**ENTRIES SHOWN**.
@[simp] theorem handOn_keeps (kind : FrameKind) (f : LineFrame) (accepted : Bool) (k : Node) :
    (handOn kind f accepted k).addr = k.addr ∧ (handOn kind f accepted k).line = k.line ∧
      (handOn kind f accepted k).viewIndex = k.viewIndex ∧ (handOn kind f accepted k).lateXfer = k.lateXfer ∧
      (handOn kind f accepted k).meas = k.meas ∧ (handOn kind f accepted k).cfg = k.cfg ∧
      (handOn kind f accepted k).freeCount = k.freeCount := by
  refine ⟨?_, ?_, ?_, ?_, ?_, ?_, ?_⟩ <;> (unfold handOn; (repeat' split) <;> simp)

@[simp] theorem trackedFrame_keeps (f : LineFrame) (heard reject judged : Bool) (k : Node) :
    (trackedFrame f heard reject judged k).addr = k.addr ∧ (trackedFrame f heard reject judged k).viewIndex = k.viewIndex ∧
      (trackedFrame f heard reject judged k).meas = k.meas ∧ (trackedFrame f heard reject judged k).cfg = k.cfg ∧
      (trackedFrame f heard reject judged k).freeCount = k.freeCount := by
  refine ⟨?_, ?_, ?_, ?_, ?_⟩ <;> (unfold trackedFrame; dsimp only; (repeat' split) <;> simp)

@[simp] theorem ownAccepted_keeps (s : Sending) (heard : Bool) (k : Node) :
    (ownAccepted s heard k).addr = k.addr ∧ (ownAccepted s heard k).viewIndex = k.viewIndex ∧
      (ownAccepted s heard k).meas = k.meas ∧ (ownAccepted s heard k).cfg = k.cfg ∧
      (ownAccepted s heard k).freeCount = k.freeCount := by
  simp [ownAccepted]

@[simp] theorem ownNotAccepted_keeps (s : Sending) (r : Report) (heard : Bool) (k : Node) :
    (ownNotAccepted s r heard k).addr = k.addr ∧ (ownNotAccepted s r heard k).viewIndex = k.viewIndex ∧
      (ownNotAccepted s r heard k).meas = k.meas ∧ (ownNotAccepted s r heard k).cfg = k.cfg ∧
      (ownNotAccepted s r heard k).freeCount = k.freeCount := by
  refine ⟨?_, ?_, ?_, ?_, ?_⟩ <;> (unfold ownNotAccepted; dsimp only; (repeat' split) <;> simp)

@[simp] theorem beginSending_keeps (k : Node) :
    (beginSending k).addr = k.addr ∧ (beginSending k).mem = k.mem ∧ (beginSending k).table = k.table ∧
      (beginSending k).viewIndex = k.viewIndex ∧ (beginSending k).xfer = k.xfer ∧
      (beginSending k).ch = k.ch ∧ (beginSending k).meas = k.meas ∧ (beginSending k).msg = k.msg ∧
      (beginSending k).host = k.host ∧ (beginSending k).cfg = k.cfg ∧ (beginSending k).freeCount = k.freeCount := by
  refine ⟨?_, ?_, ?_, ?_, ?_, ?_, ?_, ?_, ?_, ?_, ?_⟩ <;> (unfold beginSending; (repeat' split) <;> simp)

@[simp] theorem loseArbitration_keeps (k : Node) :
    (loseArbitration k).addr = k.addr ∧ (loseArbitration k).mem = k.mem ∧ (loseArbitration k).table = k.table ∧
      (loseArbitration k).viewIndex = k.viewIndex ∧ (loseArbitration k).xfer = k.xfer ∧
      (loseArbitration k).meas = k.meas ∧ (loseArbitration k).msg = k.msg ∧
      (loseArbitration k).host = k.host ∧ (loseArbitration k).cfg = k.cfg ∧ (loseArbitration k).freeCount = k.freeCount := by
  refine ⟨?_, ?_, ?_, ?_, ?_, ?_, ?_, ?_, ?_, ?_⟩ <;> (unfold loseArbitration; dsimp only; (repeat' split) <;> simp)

--

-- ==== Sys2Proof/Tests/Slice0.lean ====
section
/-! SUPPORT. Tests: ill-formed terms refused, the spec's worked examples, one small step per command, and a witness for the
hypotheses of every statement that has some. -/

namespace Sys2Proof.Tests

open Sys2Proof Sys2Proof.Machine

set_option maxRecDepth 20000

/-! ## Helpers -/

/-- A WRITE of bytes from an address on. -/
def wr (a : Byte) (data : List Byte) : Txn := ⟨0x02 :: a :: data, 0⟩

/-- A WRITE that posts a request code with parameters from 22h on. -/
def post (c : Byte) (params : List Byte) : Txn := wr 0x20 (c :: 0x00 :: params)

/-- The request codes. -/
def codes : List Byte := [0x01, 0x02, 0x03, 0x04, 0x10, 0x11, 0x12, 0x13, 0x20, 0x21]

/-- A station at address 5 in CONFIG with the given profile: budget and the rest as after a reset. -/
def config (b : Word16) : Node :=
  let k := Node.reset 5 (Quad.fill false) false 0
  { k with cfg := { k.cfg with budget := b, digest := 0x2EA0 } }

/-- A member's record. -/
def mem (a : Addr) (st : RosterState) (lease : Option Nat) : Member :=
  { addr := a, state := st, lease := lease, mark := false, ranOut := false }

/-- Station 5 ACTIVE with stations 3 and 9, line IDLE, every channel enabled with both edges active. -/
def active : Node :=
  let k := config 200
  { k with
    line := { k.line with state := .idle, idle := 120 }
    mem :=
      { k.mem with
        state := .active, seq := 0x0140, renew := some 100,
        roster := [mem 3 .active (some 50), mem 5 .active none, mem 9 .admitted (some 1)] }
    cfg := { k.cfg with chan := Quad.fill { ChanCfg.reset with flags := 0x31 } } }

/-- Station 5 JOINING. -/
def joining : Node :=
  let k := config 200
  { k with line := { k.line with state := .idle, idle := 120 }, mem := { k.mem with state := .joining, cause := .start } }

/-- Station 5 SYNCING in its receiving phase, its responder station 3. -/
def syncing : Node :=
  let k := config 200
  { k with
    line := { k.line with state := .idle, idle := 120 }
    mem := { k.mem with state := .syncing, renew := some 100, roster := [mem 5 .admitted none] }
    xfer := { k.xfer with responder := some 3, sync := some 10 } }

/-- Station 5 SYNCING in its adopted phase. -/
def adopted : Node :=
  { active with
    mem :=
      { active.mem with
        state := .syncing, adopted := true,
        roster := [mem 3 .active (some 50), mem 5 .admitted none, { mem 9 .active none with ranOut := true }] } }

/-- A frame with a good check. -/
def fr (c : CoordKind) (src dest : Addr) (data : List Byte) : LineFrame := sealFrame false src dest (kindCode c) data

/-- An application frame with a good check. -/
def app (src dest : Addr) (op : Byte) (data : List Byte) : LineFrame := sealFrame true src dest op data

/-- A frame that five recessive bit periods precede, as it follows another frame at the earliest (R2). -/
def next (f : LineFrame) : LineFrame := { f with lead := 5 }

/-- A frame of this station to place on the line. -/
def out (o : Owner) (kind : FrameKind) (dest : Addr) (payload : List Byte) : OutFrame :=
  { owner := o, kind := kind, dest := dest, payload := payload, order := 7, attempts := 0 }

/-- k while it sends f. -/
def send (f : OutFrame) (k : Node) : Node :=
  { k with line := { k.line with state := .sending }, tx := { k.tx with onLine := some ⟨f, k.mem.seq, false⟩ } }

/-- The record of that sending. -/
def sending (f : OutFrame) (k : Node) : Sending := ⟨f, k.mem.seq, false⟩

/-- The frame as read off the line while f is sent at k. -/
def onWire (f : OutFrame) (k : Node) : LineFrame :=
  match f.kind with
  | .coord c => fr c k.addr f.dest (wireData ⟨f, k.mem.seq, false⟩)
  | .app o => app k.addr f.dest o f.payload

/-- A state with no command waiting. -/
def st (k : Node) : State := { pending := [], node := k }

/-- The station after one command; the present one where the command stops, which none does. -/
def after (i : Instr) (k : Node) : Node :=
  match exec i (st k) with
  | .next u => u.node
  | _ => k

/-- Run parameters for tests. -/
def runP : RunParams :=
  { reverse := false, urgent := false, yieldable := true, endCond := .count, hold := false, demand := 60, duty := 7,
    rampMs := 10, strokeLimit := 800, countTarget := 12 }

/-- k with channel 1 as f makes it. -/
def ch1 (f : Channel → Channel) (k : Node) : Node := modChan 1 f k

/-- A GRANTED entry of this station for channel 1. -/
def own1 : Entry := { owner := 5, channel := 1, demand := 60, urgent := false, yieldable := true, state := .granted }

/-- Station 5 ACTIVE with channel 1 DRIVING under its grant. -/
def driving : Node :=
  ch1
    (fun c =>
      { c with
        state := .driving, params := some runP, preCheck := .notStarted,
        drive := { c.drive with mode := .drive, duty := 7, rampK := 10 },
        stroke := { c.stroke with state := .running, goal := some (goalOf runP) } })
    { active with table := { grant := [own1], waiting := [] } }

**ACTIVITY**. Transcribe the records above from the line holding "def fr (c : CoordKind)" down to the line holding "def out (o : Owner)", inclusive, without adding anything.

**EXERCISE RESPONSE**.
def fr (c : CoordKind) (src dest : Addr) (data : List Byte) : LineFrame := sealFrame false src dest (kindCode c) data

/-- An application frame with a good check. -/
def app (src dest : Addr) (op : Byte) (data : List Byte) : LineFrame := sealFrame true src dest op data

/-- A frame that five recessive bit periods precede, as it follows another frame at the earliest (R2). -/
def next (f : LineFrame) : LineFrame := { f with lead := 5 }

/-- A frame of this station to place on the line. -/
def out (o : Owner) (kind : FrameKind) (dest : Addr) (payload : List Byte) : OutFrame :=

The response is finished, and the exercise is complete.